Este colonialismo es “menor” no por su impacto —que puede ser profundo— sino por su baja visibilidad, su aparente respetabilidad y su autoimagen progresista. Se apoya, paradójicamente, en un universalismo moral abstracto que termina produciendo ceguera frente a una realidad históricamente situada.

Aquí resulta clave la advertencia de Hannah Arendt: los derechos humanos, cuando se separan de las condiciones reales de pertenencia, se convierten en fórmulas vacías. El “derecho a tener derechos” no es una abstracción moral, sino una condición política situada.

El colonialismo menor se expresa en una forma de solidaridad pedagógica invertida: los venezolanos deben aprender de actores externos cómo interpretar su propia tragedia. Se les exige: paciencia histórica, comprensión geopolítica y madurez política.
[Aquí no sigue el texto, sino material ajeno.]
-- ==== Sys2Proof/Tests/Slice0.lean ====
section
/-! SUPPORT. Small tests: the well-formedness checks, one word of every row of the opcode map, one step of every
instruction against 95_test_vectors.md or a calculation by hand from its rule, the events of section 2.8, and for each
statement with hypotheses a state and operands that meet them all. Expected values are the spec's, never the model's. -/

namespace Sys2Proof.Tests

open Sys2Proof.Machine Sys2Proof.Safety

/-! ### Helpers -/

/-- The state of reset with these registers and PC at 0100h, as 95_test_vectors.md section 2 starts. -/
def cpu (a b : Byte) (x sp : Word) (ccr : Byte) : State :=
  { State.reset with a := a, b := b, x := x, sp := sp, pc := 0x0100, cc := Flags.ofByte ccr }

/-- The state with these bytes in memory. -/
def poke (data : List (Word × Byte)) (s : State) : State :=
  data.foldl (fun t e => t.setMem (Memory.set t.mem e.1.toNat e.2)) s

/-- The state with these bytes from PC on. -/
def loaded (code : List Byte) (s : State) : State :=
  poke ((List.range code.length).map fun k => (s.pc + BitVec.ofNat 16 k, code.getD k 0)) s

/-- The next state, if there is one. -/
def nextOf (o : Host.Outcome State Fault Refusal) : Option State :=
  match o with
  | .next t => some t
  | .fault _ => none
  | .refused _ => none

/-- The reason of a stop, if there is one. -/
def stopOf (o : Host.Outcome State Fault Refusal) : Option Fault :=
  match o with
  | .next _ => none
  | .fault e => some e
  | .refused _ => none

/-- What a row of 95_test_vectors.md shows: the registers and the memory writes in order. -/
structure Seen where
  a : Byte
  b : Byte
  x : Word
  sp : Word
  pc : Word
  ccr : Byte
  writes : List (Word × Byte)
  deriving DecidableEq, Repr

/-- The writes among the recorded accesses. -/
def writesOf (l : List BusAccess) : List (Word × Byte) :=
  l.filterMap fun e => match e with
    | .write a v => some (a, v)
    | .read _ _ => none

/-- What is seen of a state. -/
def seen (t : State) : Seen := ⟨t.a, t.b, t.x, t.sp, t.pc, t.cc.toByte, writesOf t.bus⟩

/-- One step from the state gives what is seen. -/
abbrev gives (s : State) (r : Seen) : Prop := (nextOf (step s)).map seen = some r

/-- The instruction that these bytes and nothing more decode to. -/
def readAll (bytes : List Byte) : Option Instr :=
  match decode bytes with
  | .ok (i, []) => some i
  | .ok (_, _ :: _) => none
  | .error _ => none

/-! ### Well-formedness -/

/-- 01h is NOP and 20h is BRA, so neither may be called unassigned; 00h and FDh may (30_encoding.md R86). -/
theorem test_wellFormed : (Instr.unassigned 0x01).wf = false ∧ (Instr.unassigned 0x20).wf = false ∧
    (Instr.unassigned 0x00).wf = true ∧ (Instr.unassigned 0xFD).wf = true ∧ Instr.nop.wf = true := by decide

/-! ### Decoding: every assigned byte of 30_encoding.md R84, operand bytes 12h and 34h -/

theorem test_decode_0x :
    readAll [0x01] = some .nop ∧ readAll [0x06] = some .tap ∧ readAll [0x07] = some .tpa ∧
    readAll [0x08] = some .inx ∧ readAll [0x09] = some .dex ∧ readAll [0x0A] = some .clv ∧
    readAll [0x0B] = some .sev ∧ readAll [0x0C] = some .clc ∧ readAll [0x0D] = some .sec ∧
    readAll [0x0E] = some .cli ∧ readAll [0x0F] = some .sei := by decide

theorem test_decode_1x :
    readAll [0x10] = some .sba ∧ readAll [0x11] = some .cba ∧ readAll [0x16] = some .tab ∧
    readAll [0x17] = some .tba ∧ readAll [0x19] = some .daa ∧ readAll [0x1B] = some .aba := by decide

theorem test_decode_2x :
    readAll [0x20, 0x12] = some (.bra 0x12) ∧ readAll [0x22, 0x12] = some (.bhi 0x12) ∧
    readAll [0x23, 0x12] = some (.bls 0x12) ∧ readAll [0x24, 0x12] = some (.bcc 0x12) ∧
    readAll [0x25, 0x12] = some (.bcs 0x12) ∧ readAll [0x26, 0x12] = some (.bne 0x12) ∧
    readAll [0x27, 0x12] = some (.beq 0x12) ∧ readAll [0x28, 0x12] = some (.bvc 0x12) ∧
    readAll [0x29, 0x12] = some (.bvs 0x12) ∧ readAll [0x2A, 0x12] = some (.bpl 0x12) ∧
    readAll [0x2B, 0x12] = some (.bmi 0x12) ∧ readAll [0x2C, 0x12] = some (.bge 0x12) ∧
    readAll [0x2D, 0x12] = some (.blt 0x12) ∧ readAll [0x2E, 0x12] = some (.bgt 0x12) ∧
    readAll [0x2F, 0x12] = some (.ble 0x12) := by decide

theorem test_decode_3x :
    readAll [0x30] = some .tsx ∧ readAll [0x31] = some .ins ∧ readAll [0x32] = some .pula ∧
    readAll [0x33] = some .pulb ∧ readAll [0x34] = some .des ∧ readAll [0x35] = some .txs ∧
    readAll [0x36] = some .psha ∧ readAll [0x37] = some .pshb ∧ readAll [0x39] = some .rts ∧
    readAll [0x3B] = some .rti ∧ readAll [0x3E] = some .wai ∧ readAll [0x3F] = some .swi := by decide

theorem test_decode_4x :
    readAll [0x40] = some .nega ∧ readAll [0x43] = some .coma ∧ readAll [0x44] = some .lsra ∧
    readAll [0x46] = some .rora ∧ readAll [0x47] = some .asra ∧ readAll [0x48] = some .asla ∧
    readAll [0x49] = some .rola ∧ readAll [0x4A] = some .deca ∧ readAll [0x4C] = some .inca ∧
    readAll [0x4D] = some .tsta ∧ readAll [0x4F] = some .clra := by decide

theorem test_decode_5x :
    readAll [0x50] = some .negb ∧ readAll [0x53] = some .comb ∧ readAll [0x54] = some .lsrb ∧
    readAll [0x56] = some .rorb ∧ readAll [0x57] = some .asrb ∧ readAll [0x58] = some .aslb ∧
    readAll [0x59] = some .rolb ∧ readAll [0x5A] = some .decb ∧ readAll [0x5C] = some .incb ∧
    readAll [0x5D] = some .tstb ∧ readAll [0x5F] = some .clrb := by decide
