-- ==== Sys2Proof/Config.lean ====
section
/-! DEFINITION. What the FQ-1608 fixes (sizes and times its rules give) and the free values its rules leave open. -/

namespace Sys2Proof.Config

/-- The longest body a frame can carry (R155). -/
abbrev maxBody : Nat := 248

/-- The start byte of a frame (R155). -/
abbrev startByte : Byte := 0x7E#8

/-- Room of the inbound queue (R157). -/
abbrev inboundRoom : Nat := 4

/-- Room of the reply queue (R158). -/
abbrev replyRoom : Nat := 4

/-- Room of the outcome log (R67). -/
abbrev outcomeRoom : Nat := 32

/-- Room of a capture log (R82). -/
abbrev captureRoom : Nat := 8

/-- Room of a group queue (R83). -/
abbrev queueRoom : Nat := 8

/-- The gap that drops a partial frame, in microseconds (R156). -/
abbrev gapTime : Nat := 4000

/-- The interval of the speed sample, in microseconds (R17). -/
abbrev sampleTime : Nat := 1000

/-- The shortest and the longest store operation, in microseconds (R166). -/
abbrev storeMin : Nat := 5000
@[inherit_doc storeMin] abbrev storeMax : Nat := 15000

/-- The longest autoload, in microseconds (R169). -/
abbrev autoloadMax : Nat := 3000

/-- FREE VALUE (notes/assumptions/7): how long the start-up numbered by the argument takes until its autoload ends.
The spec gives only the bound (R169), which the model keeps by reducing the value into 0 to 3,000. -/
opaque autoloadTime : Nat → Nat

/-- FREE VALUE (notes/assumptions/8): when the store operation numbered by the argument ends by itself.
The spec gives only the range (R166), into which the model reduces the value. -/
opaque storeTime : Nat → Nat

end Sys2Proof.Config
end

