-- ==== Sys2Proof/Machine/Autonomy.lean ====
section
/-! DEFINITION. What the part does by itself when no command waits (notes/assumptions/2): the next command that is due, and
the advance of the Stamp Clock; and a raw change of an input, which can come after the decoder has done with a stamp. -/

namespace Sys2Proof.Machine

/-- The first number a test holds for. -/
def firstDue {n : Nat} (test : Fin n → Bool) (command : Fin n → Instr) : Option Instr :=
  ((List.finRange n).find? test).map command

/-- A command, when it is due. -/
def dueWhen (b : Bool) (c : Instr) : Option Instr := if b then some c else none

/-- The oldest report at the Fault Monitor, as the command that takes it. -/
def reportCommand (s : State) : Option Instr :=
  s.faults.inbox.head?.map fun r => if r.begins then .conditionBegin r.cond else .conditionEnd r.cond

/-- The request at the head of the inbound queue, as its command. -/
def requestCommand (s : State) : Option Instr := if canTake s then s.link.inbound.head?.map Frame.command else none

/-- The frame on TXD has left (R160, notes/assumptions/12). -/
def frameDone (s : State) : Bool :=
  match s.link.tx with
  | some x => reached s.stamp (after x.since (frameTime s.link.rate x.frame))
  | none => false

/-- How long the store operation of a number lasts by itself: a free value of 5 to 15 ms (R166, notes/assumptions/8). -/
def storeDuration (ticket : Nat) : Nat :=
  Config.storeMin + Config.storeTime ticket % (Config.storeMax - Config.storeMin + 1)

/-- The store operation has reached its end (R166). -/
def storeDone (s : State) : Bool :=
  match s.store.op with
  | some o => storeEndDue s && reached s.stamp (after o.since (storeDuration o.ticket))
  | none => false

/-- The hand-overs that wait, then the waiting request, then the timers that are reached: the next command the part takes by
itself. -/
def dueCommand (s : State) : Option Instr :=
  match s.phase with
  | .held => none
  | .running =>
    [dueWhen (restartDue s) .restartBegin,
      reportCommand s,
      dueWhen (s.cams.boundaries ≠ 0) .profileSwap,
      dueWhen (!s.outs.arrivals.isEmpty) .trailArrival,
      dueWhen (!s.cues.arrivals.isEmpty) .leadArrival,
      dueWhen (!s.capture.arrivals.isEmpty) .windowArrival,
      requestCommand s,
      firstDue (inputDue s) .inputEdgeAccepted,
      dueWhen (timebaseDue s) .timebaseCount,
      dueWhen (sampleDue s) .speedSample,
      firstDue (trailDue s) .trailExpiry,
      firstDue (mismatchDue s) .mismatchTimeout,
      dueWhen (gapDue s) .gapTimerExpiry,
      dueWhen (silenceDue s) .silenceExpiry,
      dueWhen (frameDone s) .frameSent,
      dueWhen (storeDone s) .storeOperationEnd].findSome? id

/-- One microsecond passes (R1); what the decoder and the divider took at the stamp before is forgotten. -/
def tick (s : State) : State :=
  match s.phase with
  | .held => s
  | .running =>
    { s.onAxis fun a => { a with takenA := false, takenB := false, timebaseTaken := false } with
      stamp := s.stamp + 1#32
      checkpoint := none }

/-! ## A raw change (R123) -/

/-- The commands that are due at a stamp and do nothing when they are not: the accepted edges, the speed sample, the trails, the
mismatch timeouts, and the two timers of the link. -/
def timedCommands : List (State → Result) :=
  (List.finRange 8).map execInputEdgeAccepted ++ [execSpeedSample] ++ (List.finRange 16).map execTrailExpiry ++
    (List.finRange 16).map execMismatchTimeout ++ [execGapTimerExpiry, execSilenceExpiry]

/-- The state a command leaves. -/
def goOn (command : State → Result) (s : State) : State :=
  match command s with
  | .next t => t
  | .fault _ | .refused _ => s

/-- The present stamp passes: what is due at it is taken, and the Stamp Clock advances (notes/assumptions/6). -/
def passStamp (s : State) : State := tick (timedCommands.foldl (fun s c => goOn c s) s)

/-- The filter of an input takes a raw change (R123).  One that would share its acceptance stamp with an edge of the other
decoder line that has been accepted already is taken with that edge, the two as one, by R2 and R3: the part goes back to where
it stood before the edge.  When another command has come between, the stamp of the edge is over, and the change comes at the
next one (notes/assumptions/6). -/
def takeRawChange (input : Fin 8) (high : Bool) (s : State) : State :=
  let u :=
    if startsPending high s.ins[input] && sharesStamp s input then
      match s.checkpoint with
      | some c => backTo c s
      | none => passStamp s
    else s
  u.onIns fun v => updAt v input (rawChange u.stamp high)

/-- INPUT_RAW_CHANGE (R123): the filter takes the change, or, while the part is held in reset, only the pin changes
(R169). -/
def execInputRawChange (input : Fin 8) (high : Bool) (s : State) : Result :=
  .next (match s.phase with
    | .held => s.onIns fun v => updAt v input fun i => { i with raw := high }
    | .running => settle (takeRawChange input high s))

end Sys2Proof.Machine
end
Mientras tanto, no se exige nada equivalente a quienes interpretan desde la distancia. Esta relación no es horizontal. Es una relación disciplinaria, donde la solidaridad funciona como recompensa a la docilidad narrativa.

Nombrar esta dinámica no es romper con la solidaridad internacional, sino rescatarla de su deriva colonial, imperialista y hegemonizante. La verdadera solidaridad no traduce de inmediato, no corrige el testimonio, no jerarquiza el dolor. Empieza por un gesto radicalmente simple y profundamente político: reconocer que quienes viven la violencia tienen prioridad para nombrarla.

La exhortación de Tom Yorke a que los venezolanos “dejen de mirarse el ombligo” no es una simple frase desafortunada, sino la síntesis de una relación asimétrica más profunda: la presunción de que quienes observan desde lejos poseen una mirada más amplia, más racional y moralmente más elevada que quienes viven la violencia en primera persona. El problema no es la crítica a la celebración de la violencia —una preocupación legítima—, sino el gesto de desposesión que la acompaña: la negación del derecho de los afectados a interpretar su propio presente, a nombrar sus dilemas y a decidir qué tensiones son para ellos políticamente relevantes.

Cuando la distancia se convierte en autoridad y el principio abstracto en vara disciplinaria, la solidaridad deja de ser un puente y se transforma en un dispositivo de tutela. Frente a ello, la tarea no es pedirle silencio al intelectual ni blindar el sufrimiento de toda crítica, sino restituir una jerarquía ética elemental: en los conflictos concretos, la primera palabra —y también la última— no puede pertenecer a quienes miran desde fuera, sino a quienes cargan con el peso de la historia sobre sus propios cuerpos.